© inêscannas.carrafouchas 2014

Não devemos fugir às nossas raízes, à herança que nos foi deixada pelos nossos ancestrais e o legado de tradições  que se perdem no tempo. Devemos ter orgulho em tudo o que é nosso, não deixemos destruir a nossa história.

 

Çaloyo  é a palavra arabe que dá origem ao saloio.

Região que desde tempos imemoriáveis fornece a Capital de todo o tipo de produtos de origem agricola  ( azeite, leite, queijo, carne, vinho, horticulas, fruta  etc ).
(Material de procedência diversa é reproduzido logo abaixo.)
/-- An L4 reset of unit `u` at boundary `n`: its tines are DORMANT, its beams no longer held (R612, spec/16 R540). -/
def resetUnit (u n : Nat) (s : State) : State :=
  let ts := localTines s u
  let s := doFor ts (fun t s => clearTrip t (unitEnter t .dormant false n s)) s
  let s := doFor (beamsUnder s u) (fun b => modUnit b (fun x => { x with held := false })) s
  idleRequest u ts s

/-- Resets due at step 2, after the transitions of R49 (spec/16 R537). -/
def resetsDue (n : Nat) (s : State) : State :=
  let due := ((treeUnits s).map UnitEnt.id ++ [0xFFF]).filter (fun u => (unitOf s u).resetDue)
  doFor due (fun u s => resetUnit u n (modUnit u (fun x => { x with resetDue := false }) s)) s

/-- A tine reports idle; a handshake that waits for none has ended. -/
def tineIdle (u : Nat) (s : State) : State :=
  { s with rst := { s.rst with
      idle := (s.rst.idle.map (fun r => { r with waiting := r.waiting.filter (· != u) })).filter (fun r => !r.waiting.isEmpty) } }

/-- TINE_IDLE. -/
def execTineIdle (u : BitVec 12) (s : State) : Host.Outcome State Fault Refusal := .next (tineIdle u.toNat s)

/-- IDLE_TO in force. -/
def idleTo (s : State) : Nat := max 10 (fld (rwOf s (baseRST + 0x30)) 0 16)

/-- The oldest handshake times out: each tine that is not idle is FAULTED at the next boundary, with kind 0x02 (R613, spec/02 R71). -/
def idleTimeout (s : State) : State :=
  match s.rst.idle with
  | [] => s
  | r :: rest =>
    doFor r.waiting (fun u s => raiseFault qRST u 0x02 (idleTo s) (modUnit u (fun x => { x with faultDue := true }) s))
      { s with rst := { s.rst with idle := rest } }

/-- IDLE_TIMEOUT. -/
def execIdleTimeout (s : State) : Host.Outcome State Fault Refusal := .next (idleTimeout s)

/-! ### Commands (R50 to R53, R69, R70; spec/01 R30) -/

/-- Table 2-4: the state a command leads to; none: not valid. -/
def cmdNext (st : UState) (code : Nat) : Option UState :=
  match code, st with
  | 1, .dormant => some .preparing
  | 2, .ready => some .active
  | 3, .active => some .holding
  | 4, .holding => some .active
  | 5, .preparing => some .dormant
  | 5, .holding => some .stopping
  | 5, .active => some .stopping
  | 6, .preparing => some .dormant
  | 6, .stopping => some .stopping
  | 6, .holding => some .stopping
  | 6, .active => some .stopping
  | 7, .faulted => some .dormant
  | 8, _ => some .dormant
  | _, _ => none

/-- Precedence of R30; higher wins. -/
def cmdPrec (code : Nat) : Nat := [0, 1, 2, 5, 3, 6, 7, 4, 8].getD code 0

/-- The peer reports the group in a state other than DORMANT or FAULTED, this device is SINGLE and the link is up (spec/14 R473). -/
def peerHolds (s : State) (u : Nat) : Option Nat :=
  if kindOf u == 7 && s.twn.mode == 0 && s.twn.linkUp then
    match s.twn.peerUnits.find? (fun e => e.1 == u) with
    | some e => if e.2 = 0 ∨ e.2 = 7 then none else some e.2
    | none => none
  else none

/-- The state a command is evaluated against: of a spanning beam the herd-wide one that its page shows (spec/14 R483). -/
def cmdState (s : State) (u : Nat) : UState :=
  if herdSpan s u then (match s.hrd.shown.find? (fun e => e.1 == u) with | some e => e.2.1 | none => stOf s u) else stOf s u

/-- The command is valid for the unit as it stands (Table 2-4, R66; spec/14 R473; spec/17 R580). -/
def cmdValid (s : State) (u code : Nat) : Bool :=
  (cmdNext (cmdState s u) code).isSome
    && (code != 7 || !fsActive s u)
    && (code != 1 || (s.conf.isSome && (s.clk.level == 2 || !isTineId u) && (peerHolds s u).isNone))

/-- Where a command came from: a page, record `r` of message `m` of this boundary, or the herd's relay. -/
inductive CmdSrc where
  | page
  | msg (m r : Nat)
  | relay
  deriving DecidableEq, Repr

/-- A command written directly to a unit. -/
structure Direct where
  unit : Nat
  code : Nat
  late : Bool
  src : CmdSrc
  deriving DecidableEq, Repr

/-- `u` is a descendant of `b`. -/
def isUnder (s : State) (b u : Nat) : Bool :=
  isBeamId b && b != u && (b == 0xFFF || underFuel (treeUnits s) 0x1000 b u)
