/-- PREPARE_LIMIT_EXPIRY of a unit whose last frame of preparation passes raises kind 0x1B and faults it at the boundary; TINE_IDLE ends
its share of the handshakes; IDLE_TIMEOUT faults every tine of the oldest handshake that is not idle, with kind 0x02, and with no
handshake in progress does nothing (R49, R71, R613). -/
def Obligations.PreparationAndIdle : Prop :=
  (∀ (u : BitVec 12) (s : State),
    (stOf s u.toNat = .preparing → (unitOf s u.toNat).prepDone = false → (unitOf s u.toNat).faultDue = false →
      (unitOf s u.toNat).prepLeft = some 1 → ∃ t, exec (.prepareLimitExpiry u) s = .next t ∧
        unitOf t u.toNat = { unitOf s u.toNat with faultDue := true } ∧ (∀ w, w ≠ u.toNat → unitOf t w = unitOf s w) ∧
        Raised qUNIT u.toNat 0x1B 0 s t ∧ { t with units := s.units, flt := s.flt, fm := s.fm } = s) ∧
    (stOf s u.toNat ≠ .preparing ∨ (unitOf s u.toNat).prepDone = true → exec (.prepareLimitExpiry u) s = .next s)) ∧
  (∀ (u : BitVec 12) (s : State), ∃ t, exec (.tineIdle u) s = .next t ∧
    (∀ r, r ∈ t.rst.idle → u.toNat ∉ r.waiting ∧ r.waiting ≠ []) ∧
    (∀ r, r ∈ s.rst.idle → u.toNat ∉ r.waiting → r.waiting ≠ [] → r ∈ t.rst.idle) ∧
    { t with rst := { t.rst with idle := s.rst.idle } } = s) ∧
  (∀ (r : IdleRun) (rest : List IdleRun) (s : State), s.rst.idle = r :: rest → ∃ t, exec .idleTimeout s = .next t ∧ t.rst.idle = rest ∧
    (∀ u, u ∈ r.waiting → (unitOf t u).faultDue = true) ∧ (∀ u, u ∉ r.waiting → unitOf t u = unitOf s u) ∧
    (∀ u, r.waiting = [u] → Raised qRST u 0x02 (idleTo s) s t)) ∧
  (∀ s : State, s.rst.idle = [] → exec .idleTimeout s = .next s)

/-- An accepted COMMIT takes a snapshot of every shadow write received before it and leaves none; a shadow write received after it waits
for the next COMMIT (R22); of a field written twice the snapshot holds the last value (R38). -/
def Obligations.CommitTakesShadowWrites : Prop :=
  (∀ (v : Word) (want : Nat) (s : State), deviceUp s = true → bitAt v 0 = true → s.commit.snap = none →
    want = (if bitAt v 1 = true then s.time.openFrame else rw64 s (baseCFG + 0x220)) → want ≤ farLimit s →
    ∃ t, exec (.commit v) s = .next t ∧ t.commit.snap = some (s.written.map (fun e => (e.1, shadowOf s e.1))) ∧ t.written = [] ∧
      (∀ (off : Nat) (w : Word) (i : RegInfo), off % 4 = 0 → 0x4000000 ≤ off → off / 0x100000 ≠ 0x85 → regAt s off = some i → i.acc = .rws →
        ∃ u, exec (.registerWrite off w 0xF) t = .next u ∧ u.commit = t.commit ∧ Tbl.get (constD false) u.written off = true)) ∧
  (∀ (off : Nat) (v w : Word) (i : RegInfo) (s : State), deviceUp s = true → off % 4 = 0 → 0x4000000 ≤ off → off / 0x100000 ≠ 0x85 →
    regAt s off = some i → i.acc = .rws → s.commit.snap = none → s.time.openFrame ≤ farLimit s →
    ∃ a b t l, exec (.registerWrite off v 0xF) s = .next a ∧ exec (.registerWrite off w 0xF) a = .next b ∧ exec (.commit 3) b = .next t ∧
      t.commit.snap = some l ∧ (off, w &&& wordN i.mask) ∈ l ∧ (∀ x, (off, x) ∈ l → x = w &&& wordN i.mask))
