theorem kept_svcSessionOpen (s : State) : kept (svcSessionOpen s) = kept s := by
  unfold svcSessionOpen
  simp only [kept_svcRequest, kept_sessionOpenWork, implies_true]
theorem kept_svcSessionClose (s : State) : kept (svcSessionClose s) = kept s :=
  kept_svcRequest _ _ (fun s => kept_sessionCloseWork _ s) s
theorem kept_serviceComplete (s : State) : kept (serviceComplete s) = kept s := by
  unfold serviceComplete
  split <;> simp only [kept_ite, ite_self, kept_svcPublish, kept_sessionReply, kept_sessionClose]
theorem kept_sessionRequest (x0 : List Byte) (s : State) : kept (sessionRequest x0 s) = kept s := by
  unfold sessionRequest
  simp only [kept_ite, ite_self, kept_emit, kept_sessionRefused, kept_sessionReply]
theorem kept_closeSessions (s : State) : kept (closeSessions s) = kept s := (rfl)
theorem kept_raiseOrHold (x0 : Nat) (x1 : Nat) (x2 : Nat) (x3 : Nat) (s : State) : kept (raiseOrHold x0 x1 x2 x3 s) = kept s := by
  unfold raiseOrHold
  simp only [kept_mk, kept_fold, kept_ite, ite_self, kept_raiseFault]
theorem kept_unlock (x0 : Nat) (x1 : List Byte) (x2 : List Byte) (s : State) : kept (unlock x0 x1 x2 s) = kept s := by
  unfold unlock
  simp only [kept_mk, kept_fold, kept_ite, ite_self, kept_alarmEnter, kept_drawChal, kept_closeSessions, kept_raiseOrHold]
theorem kept_setIr (x0 : JtagIr) (s : State) : kept (setIr x0 s) = kept s := (rfl)
theorem kept_setMode (x0 : Nat) (x1 : Nat) (s : State) : kept (setMode x0 x1 s) = kept s := by
  unfold setMode
  simp only [kept_modTwn, kept_setBiasSplit]
theorem kept_ownAll (x0 : Bool) (s : State) : kept (ownAll x0 s) = kept s := by
  unfold ownAll
  simp only [kept_doFor, kept_setOwner, implies_true]
theorem kept_ownByMap (s : State) : kept (ownByMap s) = kept s := by
  unfold ownByMap
  simp only [kept_doFor, kept_setOwner, implies_true]
theorem kept_twinWithdraw (x0 : Nat) (s : State) : kept (twinWithdraw x0 s) = kept s := by
  unfold twinWithdraw
  simp only [kept_allDormant, kept_setMode, kept_ownAll]
theorem kept_degrade (x0 : Nat) (s : State) : kept (degrade x0 s) = kept s := by
  unfold degrade
  simp only [kept_setMode, kept_ownAll]
theorem kept_twinFailure (x0 : Nat) (s : State) : kept (twinFailure x0 s) = kept s := by
  unfold twinFailure
  simp only [kept_ite, ite_self, kept_modTwn, kept_sendTwin]
theorem kept_sendCrc (x0 : Word) (s : State) : kept (sendCrc x0 s) = kept s := by
  unfold sendCrc
  simp only [kept_twinSend]
theorem kept_twinFrame (s : State) : kept (twinFrame s) = kept s := by
  unfold twinFrame
  simp only [kept_ite, ite_self, kept_modTwn, kept_sendTwin, kept_sendCrc]
theorem kept_settingsCrc (x0 : Word) (s : State) : kept (settingsCrc x0 s) = kept s := by
  unfold settingsCrc
  simp only [kept_ite, ite_self, kept_raiseFault, kept_modTwn, kept_twinFailure, kept_sendCrc]
theorem kept_twinLoss (s : State) : kept (twinLoss s) = kept s := by
  unfold twinLoss
  simp only [kept_ite, ite_self, kept_modTwn, kept_twinFailure]
theorem kept_twinLinkUp (x0 : BitVec 64) (x1 : Bool) (s : State) : kept (twinLinkUp x0 x1 s) = kept s := by
  unfold twinLinkUp
  simp only [kept_ite, ite_self, kept_drawNat, kept_raiseFault, kept_modTwn]
theorem kept_twinBack (s : State) : kept (twinBack s) = kept s := by
  unfold twinBack
  simp only [kept_ite, ite_self, kept_modTwn]
theorem kept_twinSession (x0 : TwinHello) (x1 : BitVec 256) (s : State) : kept (twinSession x0 x1 s) = kept s := by
  unfold twinSession
  simp only [kept_ite, ite_self, kept_emit, kept_modSession, kept_raiseFault, kept_modTwn]
theorem kept_twinLinkDown (x0 : BitVec 4) (s : State) : kept (twinLinkDown x0 s) = kept s := by
  unfold twinLinkDown
  simp only [kept_ite, ite_self, kept_modSession, kept_modTwn, kept_twinLoss]
theorem kept_checkUnit_twinFailure (s : State) : kept (checkUnit.twinFailure' s) = kept s := by
  unfold checkUnit.twinFailure'
  split
  · exact kept_twinFailure 1 s
  · rfl
theorem kept_checkUnit (x0 : PeerUnit) (s : State) : kept (checkUnit x0 s) = kept s := by
  unfold checkUnit
  extract_lets u k own old m mis bad agree neg s1 raise s2
  have h1 : kept s1 = kept s := kept_modTwinRes _ _ s
  have hr : ∀ a b s, kept (raise a b s) = kept s := fun a b s =>
    (kept_checkUnit_twinFailure _).trans ((kept_raiseFault _ _ _ _ _).trans (kept_modTwn _ s))
  have h2 : kept s2 = kept s1 := by
    simp only [s2]; split
    · exact hr _ _ s1
    · rfl
  split
  · rfl
  · split
    · exact (hr _ _ s2).trans (h2.trans h1)
    · exact h2.trans h1
theorem kept_checkUnit_twinFailure_p (s : State) : kept (checkUnit.twinFailure' s) = kept s := by
  unfold checkUnit.twinFailure'
  simp only [kept_ite, ite_self, kept_twinFailure]
theorem kept_blockArrival (x0 : Nat) (x1 : List PeerUnit) (s : State) : kept (blockArrival x0 x1 s) = kept s := by
  unfold blockArrival
  simp only [kept_ite, ite_self, kept_doFor, kept_modTwinRes, kept_modTwn, kept_twinBack, kept_checkUnit, implies_true]
theorem kept_blockDeadline (x0 : Nat) (s : State) : kept (blockDeadline x0 s) = kept s := by
  unfold blockDeadline
  simp only [kept_ite, ite_self, kept_modTwn, kept_twinLoss]
theorem kept_clearChecks (x0 : Nat) (s : State) : kept (clearChecks x0 s) = kept s := by
  unfold clearChecks
  simp only [kept_mk, kept_fold, kept_ite, ite_self]
theorem kept_attachRefused (x0 : Nat) (s : State) : kept (attachRefused x0 s) = kept s := by
  unfold attachRefused
  simp only [kept_raiseFault]
theorem kept_svcAttach (s : State) : kept (svcAttach s) = kept s := by
  unfold svcAttach
  simp only [kept_ite, ite_self, kept_modTwn, kept_sendTwin, kept_svcIfFree, kept_svcRun, kept_attachRefused, implies_true]
theorem kept_svcDetach (s : State) : kept (svcDetach s) = kept s := by
  unfold svcDetach
  simp only [kept_ite, ite_self, kept_modTwn, kept_sendTwin, kept_svcIfFree, kept_svcRun, implies_true]
theorem kept_svcOwnSet (s : State) : kept (svcOwnSet s) = kept s := by
  unfold svcOwnSet
  simp only [kept_ite, ite_self, kept_modTwn, kept_sendTwin, kept_svcIfFree, kept_svcRun, implies_true]
theorem kept_svcAtBoundary (x0 : Nat) (x1 : Nat) (x2 : List Byte) (s : State) : kept (svcAtBoundary x0 x1 x2 s) = kept s := by
  unfold svcAtBoundary
  simp only [kept_ite, ite_self, kept_svcPublish]
theorem kept_joinPrepare (s : State) : kept (joinPrepare s) = kept s := by
  unfold joinPrepare
  simp only [kept_ite, ite_self, kept_doFor, kept_modUnit, kept_prepareTine, kept_dormantTine, implies_true]
theorem kept_joinCheck (s : State) : kept (joinCheck s) = kept s := by
  unfold joinCheck
  simp only [kept_ite, ite_self, kept_modTwn, kept_sendTwin]
theorem kept_sendSettings (x0 : List (Nat × Word)) (x1 : List (Nat × Word)) (s : State) : kept (sendSettings x0 x1 s) = kept s := by
  unfold sendSettings
  simp only [kept_doFor, kept_sendTwin, implies_true]
theorem kept_sendItems (s : State) : kept (sendItems s) = kept s := by
  unfold sendItems
  simp only [kept_doFor, kept_sendTwin, implies_true]
theorem kept_takeCmps (x0 : Nat) (x1 : List CmpSt) (s : State) : kept (takeCmps x0 x1 s) = kept s := by
  unfold takeCmps
  simp only [kept_doFor, kept_modCmp, implies_true]
theorem kept_takeItem (x0 : Nat) (x1 : Nat) (x2 : TwinItem) (s : State) : kept (takeItem x0 x1 x2 s) = kept s := by
  unfold takeItem
  split <;> simp only [kept_modUnit, kept_modXg, kept_modSe, kept_modTk, kept_modGl, kept_modIp, kept_modEm, kept_modPg, kept_ledProduce,
      kept_ledDrop, kept_takeCmps]
theorem kept_attachStep (x0 : Nat) (s : State) : kept (attachStep x0 s) = kept s := by
  unfold attachStep
  split <;> simp only [kept_mk, kept_fold, kept_ite, ite_self, kept_modTwn, kept_setMode, kept_ownAll, kept_attachRefused,
      kept_svcAtBoundary, kept_sendSettings]
theorem kept_failStep (x0 : Nat) (s : State) : kept (failStep x0 s) = kept s := by
  unfold failStep
  split <;> simp only [kept_ite, ite_self, kept_raiseFault, kept_modTwn, kept_setMode, kept_ownAll, kept_twinWithdraw]
theorem kept_countFrame (s : State) : kept (countFrame s) = kept s := by
  unfold countFrame
  simp only [kept_ite, ite_self, kept_modTwn]
theorem kept_progressStep (x0 : Nat) (s : State) : kept (progressStep x0 s) = kept s := by
  unfold progressStep
  simp only [kept_ite, ite_self, kept_doFor, kept_setMode, kept_ownByMap, kept_joinPrepare, kept_takeItem, implies_true]
theorem kept_detachStep (x0 : Nat) (s : State) : kept (detachStep x0 s) = kept s := by
  unfold detachStep
  simp only [kept_ite, ite_self, kept_modTwn, kept_twinWithdraw, kept_degrade, kept_svcAtBoundary]
theorem kept_ownSetStep (x0 : Nat) (s : State) : kept (ownSetStep x0 s) = kept s := by
  unfold ownSetStep
  simp only [kept_ite, ite_self, kept_modTwn, kept_ownByMap, kept_svcAtBoundary]
theorem kept_groupOrphan (x0 : Nat) (s : State) : kept (groupOrphan x0 s) = kept s := by
  unfold groupOrphan
  simp only [kept_ite, ite_self, kept_modTwn]
theorem kept_lossStep (x0 : Nat) (s : State) : kept (lossStep x0 s) = kept s := by
  unfold lossStep
  simp only [kept_ite, ite_self, kept_raiseFault, kept_modTwn, kept_twinWithdraw, kept_degrade]
theorem kept_skewFrame (s : State) : kept (skewFrame s) = kept s := by
  unfold skewFrame
  simp only [kept_setCond, kept_modTwn]
theorem kept_twinEarly (x0 : Nat) (s : State) : kept (twinEarly x0 s) = kept s := by
  unfold twinEarly
  simp only [kept_clearChecks, kept_failStep, kept_countFrame, kept_skewFrame]
theorem kept_twinStep (x0 : Nat) (s : State) : kept (twinStep x0 s) = kept s := by
  unfold twinStep
  simp only [kept_attachStep, kept_progressStep, kept_detachStep, kept_ownSetStep, kept_lossStep]
theorem kept_twinSkew (x0 : Nat) (x1 : Int) (s : State) : kept (twinSkew x0 x1 s) = kept s := (rfl)
theorem kept_twinControl (x0 : TwinMsg) (s : State) : kept (twinControl x0 s) = kept s := by
  unfold twinControl
  split <;> simp only [kept_ite, ite_self, kept_setInF, kept_setShadow, kept_modTone, kept_modTwn, kept_assertSources, kept_twinBack,
      kept_sendItems, kept_twinSkew]
theorem kept_modSlots (x0 : SlotSt → SlotSt) (s : State) : kept (modSlots x0 s) = kept s := (rfl)

theorem kept_p6Try (x0 : Option (List Byte)) (s : State) : kept (p6Try x0 s).2 = kept s := by
  unfold p6Try
  split <;> simp only [kept_considerImage]
theorem kept_p6Force (x0 : Option Image) (x1 : Nat) (s : State) : kept (p6Force x0 x1 s) = kept s := by
  unfold p6Force
  simp only [kept_putInForce, kept_modSlots]

theorem kept_modHrd (x0 : HrdSt → HrdSt) (s : State) : kept (modHrd x0 s) = kept s := (rfl)
theorem kept_herdTrained (x0 : Bool) (x1 : Bool) (s : State) : kept (herdTrained x0 x1 s) = kept s := (rfl)
theorem kept_enumerate (s : State) : kept (enumerate s) = kept s := by
  unfold enumerate
  simp only [kept_ite, ite_self, kept_emit, kept_modHrd]
theorem kept_svcHerdEnum (s : State) : kept (svcHerdEnum s) = kept s := by
  unfold svcHerdEnum
  simp only [kept_ite, ite_self, kept_svcIfFree, kept_svcRun, kept_enumerate, implies_true]
theorem kept_enumReturn (x0 : BitVec 64) (x1 : List (BitVec 64)) (s : State) : kept (enumReturn x0 x1 s) = kept s := by
  unfold enumReturn
  simp only [kept_ite, ite_self, kept_raiseFault, kept_svcAtBoundary, kept_modHrd]


theorem kept_commandRelay (x0 : Nat) (x1 : Nat) (x2 : Nat) (s : State) : kept (commandRelay x0 x1 x2 s) = kept s := by
  unfold commandRelay
  simp only [kept_ite, ite_self, kept_emit, kept_modHrd]
theorem kept_formPartials (s : State) : kept (formPartials s) = kept s := (rfl)
theorem kept_tokenLost (s : State) : kept (tokenLost s) = kept s := by
  unfold tokenLost
  split <;> simp only [kept_ledDrop, kept_raiseFault, kept_modHrd]
theorem kept_tokenIssue (s : State) : kept (tokenIssue s) = kept s := by
  unfold tokenIssue
  simp only [kept_ite, ite_self, kept_emit, kept_ledProduce, kept_modHrd, kept_tokenLost]
theorem kept_hashCheck (x0 : BitVec 384) (s : State) : kept (hashCheck x0 s) = kept s := by
  unfold hashCheck
  simp only [kept_ite, ite_self, kept_raiseFault, kept_modHrd]
theorem kept_tokenReceive (x0 : Nat) (x1 : List (Nat × Nat × Nat)) (x2 : List TokenPart) (x3 : BitVec 384) (x4 : TokenHop)
    (s : State) : kept (tokenReceive x0 x1 x2 x3 x4 s) = kept s := by
  unfold tokenReceive
  simp only [kept_ite, ite_self, kept_emit, kept_ledProduce, kept_ledConsume, kept_ledDrop, kept_raiseFault, kept_modHrd, kept_hashCheck]
theorem kept_retireToken (x0 : Nat) (x1 : List TokenPart) (x2 : Nat) (s : State) : kept (retireToken x0 x1 x2 s) = kept s := by
  unfold retireToken
  simp only [kept_ite, ite_self, kept_ledConsume, kept_modHrd]
theorem kept_tokenRetire (x0 : Nat) (x1 : List TokenPart) (x2 : Bool) (x3 : Nat) (s : State) :
    kept (tokenRetire x0 x1 x2 x3 s) = kept s := by
  unfold tokenRetire
  simp only [kept_ite, ite_self, kept_emit, kept_retireToken]
theorem kept_tokenAbsent (s : State) : kept (tokenAbsent s) = kept s := by
  unfold tokenAbsent
  simp only [kept_ite, ite_self, kept_raiseFault, kept_modHrd]
theorem kept_ringOpen (x0 : Bool) (x1 : List Nat) (s : State) : kept (ringOpen x0 x1 s) = kept s := by
  unfold ringOpen
  simp only [kept_raiseFault, kept_modHrd]
theorem kept_herdBoundary (s : State) : kept (herdBoundary s) = kept s := by
  unfold herdBoundary
  simp only [kept_ite, ite_self, kept_modHrd, kept_tokenLost]
theorem kept_dropRelays (x0 : Nat) (s : State) : kept (dropRelays x0 s) = kept s := (rfl)
theorem kept_modRst (f : RstSt → RstSt) (h : ∀ x,
    (f x).fuse = x.fuse ∧ (f x).pinMap = x.pinMap) (s : State) : kept (modRst f s) = kept s := by
  simp only [kept, modRst, h]
theorem kept_holdBack (x0 : Nat) (x1 : Nat) (x2 : Nat) (s : State) : kept (holdBack x0 x1 x2 s) = kept s := (rfl)
theorem kept_tamperNote (x0 : Nat) (s : State) : kept (tamperNote x0 s) = kept s := (rfl)
theorem kept_assertAll (x0 : List SourceReq) (s : State) : kept (assertAll x0 s) = kept s := by
  unfold assertAll
  (repeat' split) <;> simp only [kept_assertSources, kept_dmaForced, kept_tamperNote]
theorem kept_sourceRelease (x0 : Nat) (s : State) : kept (sourceRelease x0 s) = kept s := by
  unfold sourceRelease
  simp only [kept_ite, ite_self, and_self, kept_alarmLeave, kept_releaseSlices, kept_modRst, implies_true]
theorem kept_tamper (x0 : Nat) (s : State) : kept (tamper x0 s) = kept s := by
  unfold tamper
  simp only [kept_ite, ite_self, kept_assertSources, kept_tamperNote]
theorem kept_seenClear (x0 : Word) (s : State) : kept (seenClear x0 s) = kept s := (rfl)
theorem kept_enterPhase (x0 : Nat) (s : State) : kept (enterPhase x0 s) = kept s := (rfl)
theorem kept_attemptFail (x0 : Nat) (s : State) : kept (attemptFail x0 s) = kept s := by
  unfold attemptFail
  rw [kept_enterPhase, kept_modRst, kept_holdBack]
  exact fun _ => ⟨rfl, rfl⟩
theorem kept_loadOptions (s : State) : kept (loadOptions s) = kept s := (rfl)
theorem kept_enterReady (x0 : Nat) (s : State) : kept (enterReady x0 s) = kept s := by
  unfold enterReady
  simp only [kept_mk, kept_fold, and_self, kept_doFor, kept_numberFrames, kept_raiseFault, kept_alarmLeave, kept_modRst, implies_true]
theorem kept_calibrated (s : State) : kept (calibrated s) = kept s := by
  unfold calibrated
  split <;> simp only [and_self, kept_raiseFault, kept_modRst, implies_true]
 Antigamente no campo da Região Saloia pastavam as Ovelhas Saloias, sendo aqui o seu berço. Com o avanço do cimento e outras vicissitudes quase que  se encontra em extinção. Assim este vinho também é uma homenagem  à raça Ovelha Saloia e a todos que ao longo dos anos a têm protegido e defendido.

 Este vinho, não sendo consensual, tem uma identidade própria ( como as gentes saloias ),igual à terra que produz as  uvas que lhe dão origem.  Aprendi a gostar dele e da sua irreverencia.

Ao longo dos anos sempre disse que só vê a luz do dia os vinhos que nós gostamos, independentemente se os outros gostam ou não, este é o primeiro caso, outros virão.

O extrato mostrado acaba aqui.